• MATERIAL SUPPLIED
Start of Block

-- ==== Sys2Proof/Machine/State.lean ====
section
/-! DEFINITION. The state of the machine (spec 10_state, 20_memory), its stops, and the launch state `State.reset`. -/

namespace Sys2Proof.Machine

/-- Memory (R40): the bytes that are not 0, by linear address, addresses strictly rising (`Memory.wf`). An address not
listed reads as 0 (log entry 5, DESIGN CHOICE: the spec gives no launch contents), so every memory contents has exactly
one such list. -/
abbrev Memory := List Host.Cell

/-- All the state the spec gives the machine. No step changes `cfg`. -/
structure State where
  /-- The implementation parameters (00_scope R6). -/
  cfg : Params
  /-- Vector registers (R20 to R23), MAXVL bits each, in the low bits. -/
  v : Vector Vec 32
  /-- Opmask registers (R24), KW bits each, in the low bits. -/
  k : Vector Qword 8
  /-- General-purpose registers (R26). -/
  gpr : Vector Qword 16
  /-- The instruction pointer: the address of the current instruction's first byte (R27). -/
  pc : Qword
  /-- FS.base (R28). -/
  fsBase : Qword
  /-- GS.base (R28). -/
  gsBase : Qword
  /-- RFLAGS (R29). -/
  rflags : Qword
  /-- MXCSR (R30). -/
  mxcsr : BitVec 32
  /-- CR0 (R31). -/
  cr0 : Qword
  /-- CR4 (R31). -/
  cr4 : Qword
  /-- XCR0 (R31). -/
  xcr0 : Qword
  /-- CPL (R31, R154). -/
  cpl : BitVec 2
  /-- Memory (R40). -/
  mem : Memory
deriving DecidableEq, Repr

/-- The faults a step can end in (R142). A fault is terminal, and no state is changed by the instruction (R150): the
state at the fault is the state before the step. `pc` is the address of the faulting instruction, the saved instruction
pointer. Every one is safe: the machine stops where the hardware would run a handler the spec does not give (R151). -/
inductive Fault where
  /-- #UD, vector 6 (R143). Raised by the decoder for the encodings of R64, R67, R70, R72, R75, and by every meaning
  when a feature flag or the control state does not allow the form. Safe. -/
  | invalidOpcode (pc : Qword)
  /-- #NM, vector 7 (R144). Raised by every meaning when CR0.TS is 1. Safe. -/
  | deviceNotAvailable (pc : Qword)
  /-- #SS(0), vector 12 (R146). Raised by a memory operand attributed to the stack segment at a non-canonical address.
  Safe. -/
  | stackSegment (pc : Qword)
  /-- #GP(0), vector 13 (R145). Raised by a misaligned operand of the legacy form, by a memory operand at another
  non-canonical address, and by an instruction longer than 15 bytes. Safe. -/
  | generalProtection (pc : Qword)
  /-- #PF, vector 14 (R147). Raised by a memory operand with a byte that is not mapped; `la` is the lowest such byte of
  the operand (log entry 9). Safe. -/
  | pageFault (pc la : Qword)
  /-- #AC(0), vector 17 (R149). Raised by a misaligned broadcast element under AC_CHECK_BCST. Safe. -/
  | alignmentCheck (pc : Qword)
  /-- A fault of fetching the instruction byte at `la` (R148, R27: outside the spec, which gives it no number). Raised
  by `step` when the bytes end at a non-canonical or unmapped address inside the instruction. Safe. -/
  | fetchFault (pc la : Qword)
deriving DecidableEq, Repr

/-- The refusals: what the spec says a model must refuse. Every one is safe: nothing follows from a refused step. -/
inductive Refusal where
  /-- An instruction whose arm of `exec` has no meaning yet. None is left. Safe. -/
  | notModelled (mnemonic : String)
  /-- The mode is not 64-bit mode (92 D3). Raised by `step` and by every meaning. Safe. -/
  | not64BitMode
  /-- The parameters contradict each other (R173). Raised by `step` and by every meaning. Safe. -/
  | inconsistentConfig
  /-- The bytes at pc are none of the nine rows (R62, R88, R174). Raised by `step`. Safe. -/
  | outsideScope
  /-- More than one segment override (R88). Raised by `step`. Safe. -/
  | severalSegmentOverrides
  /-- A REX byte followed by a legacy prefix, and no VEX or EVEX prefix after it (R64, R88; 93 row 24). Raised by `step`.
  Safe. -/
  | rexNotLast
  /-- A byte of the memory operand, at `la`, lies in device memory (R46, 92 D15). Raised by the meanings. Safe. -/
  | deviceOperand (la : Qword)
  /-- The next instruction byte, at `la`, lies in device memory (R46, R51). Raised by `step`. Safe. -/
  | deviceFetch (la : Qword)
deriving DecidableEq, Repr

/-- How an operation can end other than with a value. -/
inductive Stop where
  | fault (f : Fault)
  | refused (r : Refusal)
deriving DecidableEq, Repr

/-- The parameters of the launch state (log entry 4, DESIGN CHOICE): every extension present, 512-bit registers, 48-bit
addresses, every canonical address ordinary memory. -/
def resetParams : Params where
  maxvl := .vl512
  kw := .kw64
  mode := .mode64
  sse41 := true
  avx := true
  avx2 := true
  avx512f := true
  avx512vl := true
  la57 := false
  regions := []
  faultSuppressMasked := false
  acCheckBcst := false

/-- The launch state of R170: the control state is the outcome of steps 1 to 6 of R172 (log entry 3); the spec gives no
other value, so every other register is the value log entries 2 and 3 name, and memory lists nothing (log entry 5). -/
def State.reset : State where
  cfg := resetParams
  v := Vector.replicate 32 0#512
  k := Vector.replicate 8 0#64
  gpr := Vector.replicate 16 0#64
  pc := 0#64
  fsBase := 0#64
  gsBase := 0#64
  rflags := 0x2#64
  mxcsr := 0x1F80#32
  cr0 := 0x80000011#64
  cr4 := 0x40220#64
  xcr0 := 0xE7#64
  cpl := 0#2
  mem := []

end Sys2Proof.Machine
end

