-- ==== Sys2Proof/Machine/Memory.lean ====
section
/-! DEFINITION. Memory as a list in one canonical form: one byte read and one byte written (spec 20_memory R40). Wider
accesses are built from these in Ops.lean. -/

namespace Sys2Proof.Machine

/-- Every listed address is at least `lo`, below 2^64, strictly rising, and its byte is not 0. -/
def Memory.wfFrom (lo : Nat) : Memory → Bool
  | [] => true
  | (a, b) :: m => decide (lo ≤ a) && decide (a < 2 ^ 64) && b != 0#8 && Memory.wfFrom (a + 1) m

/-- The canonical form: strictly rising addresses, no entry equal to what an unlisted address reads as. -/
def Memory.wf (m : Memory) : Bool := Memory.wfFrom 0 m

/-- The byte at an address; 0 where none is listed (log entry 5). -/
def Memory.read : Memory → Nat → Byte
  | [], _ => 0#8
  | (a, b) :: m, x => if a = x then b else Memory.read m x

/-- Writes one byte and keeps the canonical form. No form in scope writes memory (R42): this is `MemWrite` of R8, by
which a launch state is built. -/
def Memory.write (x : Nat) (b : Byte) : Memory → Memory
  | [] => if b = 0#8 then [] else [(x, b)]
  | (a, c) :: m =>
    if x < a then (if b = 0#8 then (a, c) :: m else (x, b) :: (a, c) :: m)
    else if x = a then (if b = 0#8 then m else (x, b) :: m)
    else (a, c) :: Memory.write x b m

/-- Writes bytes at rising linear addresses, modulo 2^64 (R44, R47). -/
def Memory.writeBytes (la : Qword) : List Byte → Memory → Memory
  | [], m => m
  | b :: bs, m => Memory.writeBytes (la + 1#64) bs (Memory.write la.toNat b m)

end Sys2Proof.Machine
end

End of Block

• EXERCISE BRIEF
Reproduce every line of the material above that has the string "true".

• TASK RESPONSE
  sse41 := true
  avx := true
  avx2 := true
  avx512f := true
  avx512vl := true
  | [] => true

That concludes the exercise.